Updates, Outtakes, and Odd Dates

First, some really cool news on the Sonlight website front:

1. We now have a new Cart at Sonlight.com. Hop on over there and look in the upper right corner of the window. There's an awesome "View Cart" button that pops out from the side. How cool is that?

Pretty cool.

2. We've extended our free Live Chat hours! That means that you can get help from a Customer Relations representative until 7pm Mountain Time. How cool is that? Well, to loosely borrow from the kid in The Incredibles:

That is totally wicked!


On to MathTacular:

"What percent of ½ is an eighth?" Easy, but just in case you're a little rusty, I'll break it out for you:

x * ½ = ⅛ (divide both sides by ½)
x = ⅛/½ (solve division of fractions by flipping and multiplying*)
x = ⅛ * 2/1 -> x = ¼ -> x = 0.25 (multiply by 100 to get a %)
x = 25%

But then we turned it into a word problem:
"What percentage of half the income of the farm (which is how much is used to pay wages) is paid to one of the eight farm hands?"

Working out the numbers we naturally get 25% again... but wait, there are 8 guys, so how could any of them get ¼ of the money?

...umm...


cipherin'

No matter how I worked it, I couldn't get it to make sense. I ended up with things like:

x% = 1/400% workers
$1 * $8 = ⅛
and my personal favorite: x% * ½y = ⅛

But if I stuck with just the numbers, I got 25% every time.

I know it has something to do with how we're saying the problem, but I can't figure it out. And I don't often get this stumped. I mean, especially when I understand the math--I can solve the numbers in a flash--but for some reason the moment I add in the units the whole thing falls apart.

And I'm still stumped.

But I know the moment someone shows me where I've got it wrong everything will be clear. At the moment, however, I have killed math. Math is dead.
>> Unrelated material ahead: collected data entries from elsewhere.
/-- Every store of a core that may be performed is performed, in order: what a fence waits for (R188, R301, R307). -/
def State.drainCol (s : State) (c : Nat) : Nat → State
  | 0 => s
  | n + 1 => (s.applyHead c).drainCol c n

/-- `drainCol` to the end. -/
def State.drain (s : State) (c : Nat) : State := s.drainCol c (s.col c).pendingStores.length

/-- The service layer takes over the oldest released store of a core into its banks (R308). -/
def State.bankHead (s : State) (c : Nat) : State :=
  match (s.col c).takeHead with
  | some (r, x) => s.updCol c fun _ => { x with banked := x.banked ++ [r] }
  | none => s

/-- A store may reach its home before an earlier one of its core (R299, R304, R308): it is no release at span scope
or wider, the earlier one touches other bytes, the store's thread has not read it, and it is no atomic of that
thread. -/
def Released.mayPass (s : State) (r e : Released) : Bool :=
  let t : TRef := ⟨r.cid, r.store.tid⟩
  let own : Bool := match e.store.op with | .atomic .. => decide (e.cid = r.cid ∧ e.store.tid = r.store.tid) | _ => false
  !r.rel && !e.store.touches s r.store.key r.store.op.size && !e.store.readers.contains t && !own

/-- A store in the banks reaches its home, if every earlier one lets it pass; `spans` do not see it yet (R308). -/
def State.performAt (s : State) (c i : Nat) (spans : List Nat) : State :=
  let bs := (s.col c).banked
  match bs[i]? with
  | none => s
  | some r =>
    if (bs.take i).all fun e => r.mayPass s e then
      (s.updCol c fun x => { x with banked := bs.take i ++ bs.drop (i + 1) }).performLate c r spans
    else s

/-- Whether each of a core's pending stores is hidden from the core's other agents (R179, R301, R304): it waits for its
seal, it is a release at span scope or wider with something earlier pending, or its crew has something hidden before it.
`before` is whether something earlier is pending, `shut` the crews with something hidden. Log entry 17, DEDUCED. -/
def hideMarks : Bool → List Nat → List Released → List (Released × Bool)
  | _, _, [] => []
  | before, shut, e :: es =>
    let hid := e.hold || e.rel && before || shut.contains e.cid
    (e, hid) :: hideMarks true (if hid then e.cid :: shut else shut) es

/-- A store of the thread. -/
def Released.by_ (e : Released) (t : TRef) : Bool := e.cid == t.cid && e.store.tid == t.tid

/-- The pending stores of a core that an agent sees, the oldest first: its own, and what is not hidden (R179, R301,
R304). Log entry 17, DEDUCED. -/
def State.coreSees (s : State) (c : Nat) (me : Option TRef) : List HeldStore :=
  ((hideMarks false [] (s.col c).pendingStores).filter fun p => !p.2 || me.any p.1.by_).map fun p => p.1.store

/-- The pending stores of a core are performed, in order, if `late` says that one of them is waited for; none while one
that waits for its commit point's seal stands before it (R291, R303). Log entry 17, DEDUCED. -/
def State.drainIf (s : State) (c : Nat) (late : State → Bool) : Option State :=
  if late s then
    let s1 := s.drain c
    if late s1 then none else some s1
  else some s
Speaking of fun numbers and death, today, for a moment, it was 04:05:06 07/08/09... which, I'm pretty sure, will not happen again for another hundred years in 2109. At which point, I will likely be dead.


Dave

 ~Luke Holzmann
Filmmaker, Writer, Expectant Father

*Proof: Solve for ⅛/½
We can multiply both the top and the bottom by 1 and the answer will remain the same: ⅛/½ * 1/1 = ⅛/½. But any number over itself is still just 1.

So, we can have 2/2 = 1

Multiply both the top and the bottom by that
⅛/½ * 2/2 -> (⅛ * 2)/(½ *2) -> (⅛ * 2)/1 and that is just:
⅛ * 2

6 comments:

Mrs. C said...

Um, I just drew a pie in my head and came up with an answer.

Draw a pie, Luke.

Mamadala said...

You need to define x.

if x is your answer (the percentage of the WHOLE that is paid to each worker), your equation is:

x=(1/8)*(1/2)
x=1/16
x=6.25% (of the WHOLE)

(Reverse to see that if you pay 6.25% times 8 workers, you end up paying 50%)

mom said...

Thank you for killing math for me...LOL! You've made my day!

Blessings,
Tammy ~@~

Luke said...

Mrs. C, I totally drew a pie and it didn't help with trying to solve the word problem because I didn't set it up right--hence my confusion. But, yes, drawing a pie totally helped when I was doing it right <smile>.

Mamadala, right you are! The problem was that with how the word problem was set up--and my mind stuck on the other equation--I couldn't get my mind to decode the word problem correctly. Thanks for helping me look at it right <smile>.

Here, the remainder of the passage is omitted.